Factories

Overview

Dawn uses a factory pattern to instantiate IO, Program, and Protocol objects at runtime based on the contents of a descriptor. This architecture enables:

  • Decoupled instantiation: Handlers don’t need to know the specific subclasses they manage.

  • Extensibility: Out-of-tree projects can provide custom factories to add new object types without modifying the core framework.

  • Conditional compilation: Only the code for enabled object types is included in the final firmware.

Architecture

There are three main factory interfaces, one for each object family:

  • IIOFactory: Creates objects derived from CIOCommon.

  • IProgFactory: Creates objects derived from CProgCommon.

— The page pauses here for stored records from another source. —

-- ==== Sys2Proof/Laws/KeptSlice.lean ====
section
/-! SUPPORT. What the operations of Machine/Slice.lean may touch. -/

set_option Elab.async false
set_option linter.unusedTactic false
set_option linter.unreachableTactic false

namespace Sys2Proof.Machine

theorem kept_writeCompl (s : State) (uid : Nat) (sl : Slice) (outcome runNs slipNs poisoned : Nat) : Kept 0x100020000 s (State.writeCompl s uid sl outcome runNs slipNs poisoned) := by
  unfold State.writeCompl
  repeat' first
    | decide
    | with_reducible exact Kept.refl _ _
    | with_reducible assumption
    | with_reducible refine Kept.ite ?_ ?_
    | with_reducible apply Kept.step (kept_memWrite _ _ _)
    | with_reducible apply Kept.step (kept_count _ _)
    | with_reducible (show Kept _ _ _; refine Kept.mk ?_)
    | split
    | dsimp only

theorem kept_leafRec (s : State) (b rank idx : Nat) (f : Flt) (covered : Bool) : Kept 0x2080200000 s (State.leafRec s b rank idx f covered) := by
  unfold State.leafRec
  repeat' first
    | decide
    | with_reducible exact Kept.refl _ _
    | with_reducible assumption
    | with_reducible refine Kept.ite ?_ ?_
    | with_reducible apply Kept.step (kept_raiseU _ _ _ _ _ _ _)
    | with_reducible (show Kept _ _ _; refine Kept.mk ?_)
    | split
    | dsimp only

theorem kept_noteLoose (s : State) (uid status : Nat) : Kept 0x42 s (State.noteLoose s uid status) := by
  unfold State.noteLoose
  repeat' first
    | decide
    | with_reducible exact Kept.refl _ _
    | with_reducible assumption
    | with_reducible refine Kept.ite ?_ ?_
    | with_reducible apply Kept.step (kept_fresh _)
    | with_reducible refine Kept.snd_eq ‹_ = (_, _)› (Kept.of (kept_fresh _) ?_)
    | with_reducible apply Kept.step (kept_updSlice _ _ _)
    | with_reducible (show Kept _ _ _; refine Kept.mk ?_)
    | split
    | dsimp only

theorem kept_stopLeaf (s : State) (b : Nat) : Kept 0x922 s (State.stopLeaf s b) := by
  unfold State.stopLeaf
  repeat' first
    | decide
    | with_reducible exact Kept.refl _ _
    | with_reducible assumption
    | with_reducible refine Kept.ite ?_ ?_
    | with_reducible apply Kept.step (kept_withdrawBead _ _)
    | with_reducible (show Kept _ _ (State.updBead _ _ _); first | apply Kept.step (kept_updBead _ _ _) | (refine Kept.of (kept_updBead _ _ _ ?hf) ?_; case hf => (intro _ h; (try dsimp only); first | exact h | exact Bead.wf_spUndefine _ _ _ _ h | exact Bead.wf_spWrite _ _ _ h | exact Bead.wf_accUndefine _ _ _ _ (Bead.wf_spUndefine _ _ _ _ h) | exact Bead.wf_accUndefine _ _ _ _ h | (unfold Bead.accPut; exact h) | (unfold Bead.spMark; exact h) | exact Bead.wf_foldl (fun _ _ h => h) h | exact Bead.wf_foldl (fun _ _ h => Bead.wf_accPut _ _ _ _ _ h) h | exact Bead.wf_accUndefine _ _ _ _ (Bead.wf_foldl (fun _ _ h => Bead.wf_spUndefine _ _ _ _ h) h) | (repeat' split <;> exact h))))
    | with_reducible refine Kept.foldl (fun _ _ => ?_) ?_
    | with_reducible (show Kept _ _ _; refine Kept.mk ?_)
    | split
    | dsimp only

theorem kept_updFed (s : State) (fedUid : Nat) (g : Fed → Fed) : Kept 0x100000 s (State.updFed s fedUid g) := by
  unfold State.updFed
  repeat' first
    | decide
    | with_reducible exact Kept.refl _ _
    | with_reducible assumption
    | with_reducible refine Kept.ite ?_ ?_
    | with_reducible (show Kept _ _ _; refine Kept.mk ?_)
    | split
    | dsimp only

theorem kept_tellFed (s : State) (f : FedRec) (kind : Nat) (fields : List Nat) : Kept 0x2040300002 s (State.tellFed s f kind fields) := by
  unfold State.tellFed
  repeat' first
    | decide
    | with_reducible exact Kept.refl _ _
    | with_reducible assumption
    | with_reducible refine Kept.ite ?_ ?_
    | with_reducible apply Kept.step (kept_tell _ _ _ _)
    | with_reducible refine Kept.foldl (fun _ _ => ?_) ?_
    | with_reducible (show Kept _ _ _; refine Kept.mk ?_)
    | split
    | dsimp only

theorem kept_discardOpen (s : State) (sl : Slice) : Kept 0x680 s (State.discardOpen s sl) := by
  unfold State.discardOpen
  repeat' first
    | decide
    | with_reducible exact Kept.refl _ _
    | with_reducible assumption
    | with_reducible refine Kept.ite ?_ ?_
    | with_reducible (show Kept _ _ _; refine Kept.mk ?_)
    | split
    | dsimp only

theorem kept_tellColls (s : State) (uid : Nat) (sl : Slice) (status : Nat) : Kept 0x2040300002 s (State.tellColls s uid sl status) := by
  unfold State.tellColls
  repeat' first
    | decide
    | with_reducible exact Kept.refl _ _
    | with_reducible assumption
    | with_reducible refine Kept.ite ?_ ?_
    | with_reducible apply Kept.step (kept_tellFed _ _ _ _)
    | with_reducible refine Kept.foldl (fun _ _ => ?_) ?_
    | with_reducible (show Kept _ _ _; refine Kept.mk ?_)
    | split
    | dsimp only

theorem kept_failSlice (s : State) (uid outcome : Nat) (dependsOn : Option Nat) : Kept 0x21c0762fe2 s (State.failSlice s uid outcome dependsOn) := by
  unfold State.failSlice
  repeat' first
    | decide
    | with_reducible exact Kept.refl _ _
    | with_reducible assumption
    | with_reducible refine Kept.ite ?_ ?_
    | with_reducible apply Kept.step (kept_tellColls _ _ _ _)
    | with_reducible apply Kept.step (kept_stopLeaf _ _)
    | with_reducible apply Kept.step (kept_memUndef _ _ _)
    | with_reducible apply Kept.step (kept_dropObj _ _)
    | with_reducible apply Kept.step (kept_discardOpen _ _)
    | with_reducible apply Kept.step (kept_updUnit _ _ _)
    | with_reducible apply Kept.step (kept_fresh _)
    | with_reducible refine Kept.snd_eq ‹_ = (_, _)› (Kept.of (kept_fresh _) ?_)
    | with_reducible apply Kept.step (kept_writeCompl _ _ _ _ _ _ _)
    | with_reducible apply Kept.step (kept_opFail _ _)
    | with_reducible refine Kept.foldl (fun _ _ => ?_) ?_
    | with_reducible (show Kept _ _ _; refine Kept.mk ?_)
    | split
    | dsimp only

theorem kept_fedDecide (s : State) (f : FedRec) : Kept 0x21c0762fe2 s (State.fedDecide s f) := by
  unfold State.fedDecide
  repeat' first
    | decide
    | with_reducible exact Kept.refl _ _
    | with_reducible assumption
    | with_reducible refine Kept.ite ?_ ?_
    | with_reducible apply Kept.step (kept_updFed _ _ _)
    | with_reducible apply Kept.step (kept_tellFed _ _ _ _)
    | with_reducible apply Kept.step (kept_updSlice _ _ _)
    | with_reducible apply Kept.step (kept_noteLoose _ _ _)
    | with_reducible apply Kept.step (kept_failSlice _ _ _ _)
    | with_reducible (show Kept _ _ _; refine Kept.mk ?_)
    | split
    | dsimp only

theorem kept_fedReport (s : State) (f : FedRec) (rank status : Nat) : Kept 0x21c0762fe2 s (State.fedReport s f rank status) := by
  unfold State.fedReport
  repeat' first
    | decide
    | with_reducible exact Kept.refl _ _
    | with_reducible assumption
    | with_reducible refine Kept.ite ?_ ?_
    | with_reducible apply Kept.step (kept_updFed _ _ _)
    | with_reducible apply Kept.step (kept_fedDecide _ _)
    | with_reducible (show Kept _ _ _; refine Kept.mk ?_)
    | split
    | dsimp only

theorem kept_fedLocal (s : State) (uid status : Nat) : Kept 0x21c0762fe2 s (State.fedLocal s uid status) := by
  unfold State.fedLocal
  repeat' first
    | decide
    | with_reducible exact Kept.refl _ _
    | with_reducible assumption
    | with_reducible refine Kept.ite ?_ ?_
    | with_reducible apply Kept.step (kept_fedReport _ _ _ _)
    | with_reducible apply Kept.step (kept_tell _ _ _ _)
    | with_reducible (show Kept _ _ _; refine Kept.mk ?_)
    | split
    | dsimp only

theorem kept_failLeaf (s : State) (b rank idx uid : Nat) (f : Flt) (outcome : Nat) (covered : Bool) (dependsOn : Option Nat) : Kept 0x21e0762fe2 s (State.failLeaf s b rank idx uid f outcome covered dependsOn) := by
  unfold State.failLeaf
  repeat' first
    | decide
    | with_reducible exact Kept.refl _ _
    | with_reducible assumption
    | with_reducible refine Kept.ite ?_ ?_
    | with_reducible apply Kept.step (kept_traceCmd _ _ _ _ _ _)
    | with_reducible apply Kept.step (kept_traceFault _ _)
    | with_reducible apply Kept.step (kept_leafRec _ _ _ _ _ _)
    | with_reducible apply Kept.step (kept_updSlice _ _ _)
    | with_reducible apply Kept.step (kept_failSlice _ _ _ _)
    | with_reducible apply Kept.step (kept_fedLocal _ _ _)
    | with_reducible (show Kept _ _ _; refine Kept.mk ?_)
    | split
    | dsimp only

end Sys2Proof.Machine
end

  • IProtoFactory: Creates objects derived from CProtoCommon.

Built-in Factories

Dawn provides standard implementations of these interfaces: CIOFactory, CProgFactory, and CProtoFactory. These factories contain a large switch statement (guarded by Kconfig options) that maps class IDs in the descriptor to concrete C++ classes.

Extending with User Factories

The CDawn class and the object handlers support registering a “user factory” alongside the built-in one. When creating an object, the handler first consults the user factory. If the user factory returns nullptr (indicating it doesn’t support that class ID), the handler then falls back to the built-in factory.

This mechanism is the foundation for Dawn’s Customization and out-of-tree support.

Implementation

Each factory implements a create() method:

virtual CIOCommon* create(CDescObject &desc) = 0;

The CDescObject passed to the factory contains the class ID and the entire configuration payload for that object instance.